▶ _Assigned task_
Each line that includes the word "magnitude" should be copied from the records.

**** Given records ****

-- ==== Sys2Proof/Machine/Float.lean ====
section
/-! DEFINITION. IEEE-754 binary32 and binary64, round to nearest even, each operation rounded once
(spec/43_force_pipeline.md R267; spec/00_scope.md R10). A finite value is a whole number of UNITS,
the least subnormal (2^-149, 2^-1074); an operation is computed exactly as a quotient of naturals and
rounded once by `roundMag`. The NaN an invalid operation answers is a quiet NaN whose sign and
payload are free (notes/assumptions/6.md). -/

namespace Sys2Proof

/-- A binary format: bits of the fraction and of the exponent. -/
structure Fmt where
  frac : Nat
  expo : Nat
  deriving DecidableEq, Repr

def b32 : Fmt := ⟨23, 8⟩
def b64 : Fmt := ⟨52, 11⟩

/-- The unit is `2 ^ -scale`: 149 for binary32, 1074 for binary64. -/
def Fmt.scale (f : Fmt) : Nat := 2 ^ (f.expo - 1) + f.frac - 2

/-- The bit pattern of infinity, without the sign. -/
def Fmt.inf (f : Fmt) : Nat := (2 ^ f.expo - 1) * 2 ^ f.frac

/-- The weight of the sign bit. -/
def Fmt.signBit (f : Fmt) : Nat := 2 ^ (f.expo + f.frac)

/-- A bit pattern without its sign. -/
def Fmt.mag (f : Fmt) (v : Nat) : Nat := v % f.signBit

def Fmt.neg (f : Fmt) (v : Nat) : Bool := decide (f.signBit ≤ v)

def Fmt.isNaN (f : Fmt) (v : Nat) : Bool := decide (f.inf < f.mag v)

def Fmt.isInf (f : Fmt) (v : Nat) : Bool := decide (f.mag v = f.inf)

def Fmt.isFinite (f : Fmt) (v : Nat) : Bool := decide (f.mag v < f.inf)

/-- The magnitude of a finite value in units. -/
def Fmt.units (f : Fmt) (v : Nat) : Nat :=
  let e := f.mag v / 2 ^ f.frac
  let m := f.mag v % 2 ^ f.frac
  if e = 0 then m else (2 ^ f.frac + m) * 2 ^ (e - 1)

/-- The nearest natural to `num / den`, a tie going to the even one. -/
def roundEven (num den : Nat) : Nat :=
  let q := num / den
  let r := num % den
  if 2 * r < den then q else if den < 2 * r then q + 1 else q + q % 2

/-- The bit pattern, without the sign, of the value nearest to `num / den` units; infinity where it
overflows. -/
def Fmt.roundMag (f : Fmt) (num den : Nat) : Nat :=
  let sh := Nat.log2 (num / den) - f.frac
  min (sh * 2 ^ f.frac + roundEven num (den * 2 ^ sh)) f.inf

/-- A magnitude with a sign. -/
def Fmt.withSign (f : Fmt) (neg : Bool) (m : Nat) : Nat := if neg then f.signBit + m else m

/-- The value in units, with its sign. -/
def Fmt.value (f : Fmt) (v : Nat) : Int := if f.neg v then -(f.units v : Int) else (f.units v : Int)

/-- A sum, `nan` being the NaN it answers where it is invalid. An exact zero is +0 unless both operands
are −0. -/
def Fmt.add (f : Fmt) (nan a b : Nat) : Nat :=
  if f.isNaN a || f.isNaN b then nan
  else if f.isInf a then (if f.isInf b && f.neg a != f.neg b then nan else a)
  else if f.isInf b then b
  else
    let k := f.value a + f.value b
    if k = 0 then f.withSign (f.neg a && f.neg b) 0
    else f.withSign (decide (k < 0)) (f.roundMag k.natAbs 1)

/-- The operand with its sign turned. -/
def Fmt.negate (f : Fmt) (v : Nat) : Nat := f.withSign (!f.neg v) (f.mag v)

def Fmt.sub (f : Fmt) (nan a b : Nat) : Nat :=
  if f.isNaN a || f.isNaN b then nan else f.add nan a (f.negate b)

def Fmt.mul (f : Fmt) (nan a b : Nat) : Nat :=
  let neg := f.neg a != f.neg b
  if f.isNaN a || f.isNaN b then nan
  else if f.isInf a || f.isInf b then
    (if f.mag a = 0 || f.mag b = 0 then nan else f.withSign neg f.inf)
  else f.withSign neg (f.roundMag (f.units a * f.units b) (2 ^ f.scale))

def Fmt.div (f : Fmt) (nan a b : Nat) : Nat :=
  let neg := f.neg a != f.neg b
  if f.isNaN a || f.isNaN b then nan
  else if f.isInf a then (if f.isInf b then nan else f.withSign neg f.inf)
  else if f.isInf b then f.withSign neg 0
  else if f.mag b = 0 then (if f.mag a = 0 then nan else f.withSign neg f.inf)
  else f.withSign neg (f.roundMag (f.units a * 2 ^ f.scale) (f.units b))

/-- The integer square root by its bits, from bit `k - 1` down, `r` being the root so far. -/
def isqrtFrom (n : Nat) : Nat → Nat → Nat
  | 0, r => r
  | k + 1, r =>
    let t := r + 2 ^ k
    isqrtFrom n k (if t * t ≤ n then t else r)

/-- The integer square root, rounded down. -/
def isqrt (n : Nat) : Nat := isqrtFrom n (Nat.log2 n / 2 + 1) 0

/-- A square root, correctly rounded: the root of `units · 2^scale` lies between `r` and `r + 1`, and a
value strictly between is represented by `r + 1/2`, which rounds as it does. -/
def Fmt.sqrt (f : Fmt) (nan v : Nat) : Nat :=
  if f.isNaN v then nan
  else if f.mag v = 0 then v
  else if f.neg v then nan
  else if f.isInf v then v
  else
    let n := f.units v * 2 ^ f.scale
    let r := isqrt n
    f.roundMag (2 * r + (if r * r = n then 0 else 1)) 2

/-- A key that orders the non-NaN values as IEEE-754 does, the two zeros equal. -/
def Fmt.key (f : Fmt) (v : Nat) : Int := if f.neg v then -(f.mag v : Int) else (f.mag v : Int)

/-- `a < b`; false where an operand is NaN. -/
def Fmt.lt (f : Fmt) (a b : Nat) : Bool :=
  !f.isNaN a && !f.isNaN b && decide (f.key a < f.key b)

/-- `a ≤ b`; false where an operand is NaN. -/
def Fmt.le (f : Fmt) (a b : Nat) : Bool :=
  !f.isNaN a && !f.isNaN b && decide (f.key a ≤ f.key b)

/-! ## binary32 -/

/-- The quiet NaN with the free sign and payload. -/
def nan32Of (v : BitVec 23) : Nat :=
  (if v.msb then 2 ^ 31 else 0) + 0x7FC00000 + v.toNat % 2 ^ 22

def f32Add (a b : F32) : F32 :=
  BitVec.ofNat 32 (b32.add (nan32Of (Config.nan32 .add a b)) a.toNat b.toNat)
def f32Sub (a b : F32) : F32 :=
  BitVec.ofNat 32 (b32.sub (nan32Of (Config.nan32 .sub a b)) a.toNat b.toNat)
def f32Mul (a b : F32) : F32 :=
  BitVec.ofNat 32 (b32.mul (nan32Of (Config.nan32 .mul a b)) a.toNat b.toNat)
def f32Div (a b : F32) : F32 :=
  BitVec.ofNat 32 (b32.div (nan32Of (Config.nan32 .div a b)) a.toNat b.toNat)
def f32Sqrt (a : F32) : F32 :=
  BitVec.ofNat 32 (b32.sqrt (nan32Of (Config.nan32 .sqrt a a)) a.toNat)

/-- `f32(n)`, the natural rounded to binary32 (R10). -/
def f32OfNat (n : Nat) : F32 := BitVec.ofNat 32 (b32.roundMag (n * 2 ^ b32.scale) 1)

/-- `|v|` clears the sign bit (R267). -/
def f32Abs (a : F32) : F32 := BitVec.ofNat 32 (b32.mag a.toNat)

def f32Neg (a : F32) : F32 := BitVec.ofNat 32 (b32.negate a.toNat)

def f32Lt (a b : F32) : Bool := b32.lt a.toNat b.toNat
def f32Le (a b : F32) : Bool := b32.le a.toNat b.toNat
def f32IsNaN (a : F32) : Bool := b32.isNaN a.toNat
def f32IsFinite (a : F32) : Bool := b32.isFinite a.toNat

/-- The IEEE comparison `a ≠ b`, true where an operand is NaN, the two zeros equal. -/
def f32Ne (a b : F32) : Bool := !(f32Le a b && f32Le b a)

/-- `min`; either operand where they are unordered or zeros of different sign (notes/assumptions/7.md). -/
def f32Min (a b : F32) : F32 :=
  if f32Lt b a then b
  else if f32Lt a b || a == b then a
  else if Config.pick32 a b then b else a

/-- `max`, as `f32Min`. -/
def f32Max (a b : F32) : F32 :=
  if f32Lt a b then b
  else if f32Lt b a || a == b then a
  else if Config.pick32 a b then b else a

/-- The coercion into `[lo, hi]` (R266). -/
def f32Clamp (v lo hi : F32) : F32 := if f32Lt v lo then lo else if f32Lt hi v then hi else v

/-- The bounded move of R266: by at most `r`, landing exactly on the target when within `r`. -/
def f32Step (cur tgt r : F32) : F32 :=
  let d := f32Sub tgt cur
  if f32Le (f32Abs d) r then tgt
  else if f32Lt 0 d then f32Add cur r
  else f32Sub cur r

/-! ## binary64 -/

/-- The quiet NaN with the free sign and payload. -/
def nan64Of (v : BitVec 52) : Nat :=
  (if v.msb then 2 ^ 63 else 0) + 0x7FF8000000000000 + v.toNat % 2 ^ 51

def f64Add (a b : F64) : F64 :=
  BitVec.ofNat 64 (b64.add (nan64Of (Config.nan64 .add a b)) a.toNat b.toNat)
def f64Sub (a b : F64) : F64 :=
  BitVec.ofNat 64 (b64.sub (nan64Of (Config.nan64 .sub a b)) a.toNat b.toNat)

def f64Lt (a b : F64) : Bool := b64.lt a.toNat b.toNat
def f64Le (a b : F64) : Bool := b64.le a.toNat b.toNat
def f64IsNaN (a : F64) : Bool := b64.isNaN a.toNat
def f64IsFinite (a : F64) : Bool := b64.isFinite a.toNat

def f64Min (a b : F64) : F64 :=
  if f64Lt b a then b
  else if f64Lt a b || a == b then a
  else if Config.pick64 a b then b else a

def f64Max (a b : F64) : F64 :=
  if f64Lt a b then b
  else if f64Lt b a || a == b then a
  else if Config.pick64 a b then b else a

/-- The bits of 100.0. -/
def f64Hundred : F64 := 0x4059000000000000

/-- The NaN that `DEADLINE <- NaN` writes (R58); which NaN is not observable, and the model writes the
default quiet one (notes/assumptions/8.md). -/
def f64NaN : F64 := 0x7FF8000000000000

end Sys2Proof
end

****

▶ _Response to the exercise_
/-- The magnitude of a finite value in units. -/
/-- A magnitude with a sign. -/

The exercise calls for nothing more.